To determine the role of the interaction between miR-98-5p and Kcnq1ot1, as well as that between Tbx5 and Kcnq1ot1, in osteogenic differentiation and mineralization, agomiR-98-5p or sh-Tbx5 were transfected into MC3T3-E1 cells overexpressing Kcnq1ot1. The transfection efficiency of sh-Tbx5 was detected by RT-qPCR (Fig. 5A). Tbx5 expression was decreased in both the pc-Kcnq1ot1 + agomiR-98-5p and pc-Kcnq1ot1 + sh-Tbx5 groups (Fig. 5B). Meanwhile, the relative increase in ALP activity following Kcnq1ot1 overexpression was decreased following miR-98-5p overexpression or Tbx5 knockdown (Fig. 5C). Kcnq1ot1 overexpression significantly increased mineralization of MC3T3-E1 cells, and this was decreased following transfection with agomiR-98-5p or sh-Tbx5 (Fig. 5D and E). These results suggested that overexpressing miR-98-5p or knocking down Tbx5 may reverse the promotive effect of Kcnq1ot1 overexpression on osteogenic differentiation and mineralization.

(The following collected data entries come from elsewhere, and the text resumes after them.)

-- ==== Sys2Proof/Machine/Window.lean ====
section
/-! DEFINITION. The register window: its size, the spans of its fields, and the containment test. -/

namespace Sys2Proof.Machine

/-- `WINDOW_SIZE`, any size of at least 0x20 bytes (20_memory.md R51, 00_scope.md R7). -/
def windowSize : Nat := Config.windowExtra + 0x20

/-- `contained(off, len, s, w)`: the request lies wholly inside the span `[s, s + w)` (30_encoding.md R71). -/
def contained (off len s w : Nat) : Bool :=
  decide (1 ≤ len) && decide (s ≤ off) && decide (off + len ≤ s + w)

/-- `inWindow(off, len)`, the sum being exact (30_encoding.md R71, R80). -/
def inWindow (off len : Nat) : Bool :=
  decide (off + len ≤ windowSize)

/-- The span start and width of a field (20_memory.md R52). -/
def fieldSpan : Field → Nat × Nat
  | .half .mtimeLo => (0x00, 4)
  | .half .mtimeHi => (0x04, 4)
  | .half .mtimecmpLo => (0x08, 4)
  | .half .mtimecmpHi => (0x0C, 4)
  | .half .divLo => (0x10, 4)
  | .half .divHi => (0x14, 4)
  | .wallclock => (0x18, 8)

/-- The fields in the order the decode tests them (30_encoding.md R72). -/
def fields : List Field :=
  [.half .mtimeLo, .half .mtimeHi, .half .mtimecmpLo, .half .mtimecmpHi, .half .divLo, .half .divHi, .wallclock]

/-- The request is contained in the span of the field. -/
def inField (f : Field) (off len : Nat) : Bool :=
  contained off len (fieldSpan f).1 (fieldSpan f).2

/-- The request is contained in some field's span. -/
def inSomeField (off len : Nat) : Bool :=
  fields.any fun f => inField f off len

end Sys2Proof.Machine
end

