-- ==== Sys2Proof/Laws/Decode.lean ====
section
/-! SUPPORT. What the decode of a LOAD or a STORE answers, class by class (30_encoding.md R72). -/

namespace Sys2Proof.Machine

theorem inField_pos {f : Field} {off len : Nat} (h : inField f off len = true) : 1 ≤ len :=
  ((contained_iff _ _ _ _).1 h).1

/-- A request contained in a field is decoded to that field, whatever the order of the tests. -/
theorem classify_of_inField {f : Field} {off len : Nat} (h : inField f off len = true) :
    classify true off len = .field f := by
  have hl := inField_pos h
  simp only [inField, contained_iff] at h
  obtain ⟨_, h1, h2⟩ := h
  simp only [classify, contained_iff]
  rcases f with (_ | _ | _ | _ | _ | _) | _ <;> simp only [fieldSpan] at h1 h2 <;>
    repeat' first | rw [if_pos (by omega)] | rw [if_neg (by omega)] | rw [if_neg Bool.noConfusion]

/-- A rejected request: length 0, or no core attached. -/
theorem classify_rejected {attached : Bool} {off len : Nat} (h : len = 0 ∨ attached = false) :
    classify attached off len = .rejectZeroLen ∨ classify attached off len = .rejectUnattached := by
  unfold classify
  split
  · exact .inl rfl
  · rw [if_pos (by tauto)]
    exact .inr rfl

/-- A request in no span: inside the window or not. -/
theorem classify_of_inNoSpan {off len : Nat} (hl : 1 ≤ len) (h : inNoSpan off len) :
    classify true off len = if inWindow off len then .unmappedInWindow else .outOfWindow := by
  obtain ⟨h0, h1, h2, h3, h4, h5, h6⟩ := h
  have : len ≠ 0 := by omega
  simp [classify, this, h0, h1, h2, h3, h4, h5, h6]

/-- The classes in full: a rejection, the field that contains the request, or in no span. -/
theorem classify_cases (attached : Bool) (off len : Nat) :
    ((len = 0 ∨ attached = false) ∧
        (classify attached off len = .rejectZeroLen ∨ classify attached off len = .rejectUnattached)) ∨
      (attached = true ∧ ∃ f, inField f off len = true ∧ classify attached off len = .field f) ∨
      (attached = true ∧ 1 ≤ len ∧ inNoSpan off len ∧
        classify attached off len = if inWindow off len then .unmappedInWindow else .outOfWindow) := by
  by_cases hr : len = 0 ∨ attached = false
  · exact .inl ⟨hr, classify_rejected hr⟩
  · simp only [not_or, Bool.not_eq_false] at hr
    obtain ⟨hl, rfl⟩ := hr
    have hl : 1 ≤ len := by omega
    by_cases hs : inSomeField off len = true
    · obtain ⟨f, _, hf⟩ := List.any_eq_true.1 hs
      exact .inr (.inl ⟨rfl, f, hf, classify_of_inField hf⟩)
    · have hs := (inSomeField_false_iff off len).1 (by simpa using hs)
      exact .inr (.inr ⟨rfl, hl, hs, classify_of_inNoSpan hl hs⟩)

end Sys2Proof.Machine
end

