/-- Settles O39: a disabled TICK only answers, and the answer is the same each time (`State.iterate_tick_disabled`). -/
theorem disabledTimerIsSteady : Obligations.DisabledTimerIsSteady := by
  refine ⟨fun s => assemble_eq_zero_iff _ _, fun s n rest hs hd hin => ?_⟩
  rw [run_ticks hs hin, State.iterate_tick_disabled hd]

/-- Settles O40: the wrap to 0 is no rollover, because the divisor is not 0, and the carry is that of the sum of halves. -/
theorem rolloverIsByEqualityWithCarryAndWrap : Obligations.RolloverIsByEqualityWithCarryAndWrap := by
  intro s hs hd
  refine ⟨s.tick, exec_tick hs, fun h => (State.tick_rollover hd h).symm, fun h => (State.tick_count hd h).symm,
    fun hmax => ?_, fun h hlo => ?_, fun h hlo => ?_⟩
  · have hwrap : s.acc + 1 = 0 := by rw [hmax]; rfl
    obtain ⟨hm, ha⟩ := State.tick_count hd (hwrap.trans_ne hd.symm)
    exact ⟨ha.trans hwrap, hm⟩
  · refine State.halves_of_mtime ?_
    rw [(State.tick_rollover hd h).1, State.mtime, hlo, assemble_add_one_carry]
  · refine State.halves_of_mtime ?_
    rw [(State.tick_rollover hd h).1, State.mtime, assemble_add_one_of_ne _ hlo]

/-- Settles O41: the controller's outputs on the updated counter (`State.tick_coreTip`, `State.tick_response`). -/
theorem pendingFlagIsSetHeldOrCleared : Obligations.PendingFlagIsSetHeldOrCleared := by
  intro s hs hd
  refine ⟨s.tick, exec_tick hs, ?_⟩
  rw [State.tick_coreTip hd, State.tick_response hd, pendingAfter_eq, advisory]
  refine ⟨fun hle hg ht => ?_, fun hle hgt => ?_, fun hlt => ?_⟩
  · simp [(conditionHolds_iff _ _).2 hle, hg, ht]
  · have hoff : (s.coreGie && s.coreTie) = false := by rwa [Bool.and_eq_false_iff]
    simp [(conditionHolds_iff _ _).2 hle, hoff]
  · have hbelow : conditionHolds s.tick.mtime s.mtimecmp = false := by
      rw [← Bool.not_eq_true, conditionHolds_iff]
      omega
    simp [hbelow]

/-- Settles O42: the accumulator counts up to the last TICK before the rollover (`State.iterate_tick_before_rollover`), and the
next one is it (`State.iterate_tick_rollover`). -/
theorem nextRolloverComesAfterTheStatedTicks : Obligations.NextRolloverComesAfterTheStatedTicks := by
  intro s n rest hs hd hin
  have hrun := run_ticks hs hin
  refine ⟨fun hn => ?_, ?_⟩
  · obtain ⟨hm, ha⟩ := State.iterate_tick_before_rollover hd hn
    exact ⟨_, hrun, hm, ha, s.iterate_tick_divisor n, rfl⟩
  · rintro rfl
    obtain ⟨hm, ha⟩ := State.iterate_tick_rollover hd
    exact ⟨_, hrun, hm, ha, s.iterate_tick_divisor _, rfl⟩

end Sys2Proof.Machine
end

section
/-! PROOFS. ATTACH (43_attach.md): what it binds, and who writes `attached`. -/

namespace Sys2Proof.Machine

/-- `attached` has one writer, ATTACH with core 0 present (43_attach.md R160): the ATTACH that finds no core leaves the
device unattached, and every other operation carries the flag over. -/
theorem Effect.attached_writer {s t : State} {i : Instr} (h : Effect s i t) (ht : t.attached ≠ s.attached) :
    i = .attach true := by
  cases h with
  | bound => rfl
  | _ => simp [State.answerHalf, State.answerWallclock, State.storeHalf] at ht

/-! ### The obligations -/

/-- Settles O8: both answers are the equation of ATTACH on an unattached device (`exec_attach`), and the writer is found
among the ways to a next state. -/
theorem attachBindsTheDeviceAndAloneWritesAttached : Obligations.AttachBindsTheDeviceAndAloneWritesAttached :=
  ⟨fun _ hf ha => ⟨exec_attach hf ha true, exec_attach hf ha false⟩,
    fun _ _ _ h ht => (exec_next h).2.attached_writer ht⟩

end Sys2Proof.Machine
end

section
/-! PROOFS. The exceptions family (60_exceptions.md): what a FAIL leaves, where an instruction and a step fault, and the host
that keeps its duties. -/

namespace Sys2Proof.Machine

/-! ### What an instruction leaves -/

section
variable {s t : State} {i : Instr}

/-- FAIL has one way, on which the response is all that changes (60_exceptions.md R171). -/
theorem Effect.of_fail (h : Effect s i t) (ht : t.response = some .fail) : t = s.respond .fail := by
  cases h with
  | failed => rfl
  | _ => simp [State.answerHalf, State.answerWallclock, State.storeHalf] at ht

/-- No instruction adds or takes an input: the step does (log 1). -/
theorem Effect.inputs (h : Effect s i t) : t.inputs = s.inputs := by
  cases h <;> simp [State.answerHalf, State.answerWallclock, State.storeHalf]

/-- The fatal mark has one writer, the ATTACH that finds no core (43_attach.md R161). -/
theorem Effect.fatal_changed (h : Effect s i t) (ht : t.fatal ≠ s.fatal) : i = .attach false := by
  cases h with
  | stopped => rfl
  | _ => simp [State.answerHalf, State.answerWallclock, State.storeHalf] at ht

end

/-! ### Where an instruction and a step fault -/

section
variable {s : State} {f : Fault}

theorem State.unlessFatal_fault_iff {k : Host.Outcome State Fault Refusal} : s.unlessFatal k = .fault f ↔
    (s.fatal = true ∧ f = .noCore) ∨ (s.fatal = false ∧ k = .fault f) := by
  cases hf : s.fatal <;> simp [State.unlessFatal, hf, eq_comm (a := f)]

theorem State.serve_fault_iff {len : Nat} {row : Bool} {served : State} :
    s.serve len row served = .fault f ↔ s.fatal = true ∧ f = .noCore :=
  ⟨State.serve_fault, fun h => State.unlessFatal_fault_iff.2 (.inl h)⟩

theorem exec_tick_fault_iff : exec .tick s = .fault f ↔
    (s.fatal = true ∧ f = .noCore) ∨ (s.fatal = false ∧ s.attached = false ∧ f = .tickUnattached) := by
  simp only [exec, execTick, State.unlessFatal_fault_iff]
  cases s.attached <;> simp [eq_comm (a := f)]

theorem exec_attach_fault_iff (p : Bool) : exec (.attach p) s = .fault f ↔
    (s.fatal = true ∧ f = .noCore) ∨ (s.fatal = false ∧ s.attached = true ∧ f = .attachTwice) := by
  simp only [exec, execAttach, State.unlessFatal_fault_iff]
  cases s.attached <;> simp [eq_comm (a := f)]

/-- The three model faults (60_exceptions.md R172): a LOAD or STORE row meets the first only. -/
theorem exec_fault_iff {i : Instr} : exec i s = .fault f ↔
    (s.fatal = true ∧ f = .noCore) ∨
      (s.fatal = false ∧ s.attached = false ∧ i = .tick ∧ f = .tickUnattached) ∨
      (s.fatal = false ∧ s.attached = true ∧ (∃ p, i = .attach p) ∧ f = .attachTwice) := by
  cases i with
  | tick => simp [exec_tick_fault_iff]
  | attach p => simp [exec_attach_fault_iff]
  | _ => exact State.serve_fault_iff.trans (by simp)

The expression levels of osteogenic differentiation-associated proteins, RUNX2, COL1A1, osteopontin and osteocalcin, were detected following co-transfection of pc-Kcnq1ot1 with agomiR-98-5p or sh-Tbx5. The expression levels of differentiation-associated proteins were increased by Kcnq1ot1 knockdown and inhibited by co-transfection of pc-Kcnq1ot1 and agomiR-98-5p or pc-Kcnq1ot1 and sh-Tbx5 (Fig. 6). These findings suggested that miR-98-5p overexpression and Tbx5 knockdown may reverse the promotive effect of Kcnq1ot1 overexpression on osteogenic differentiation-associated protein expression levels.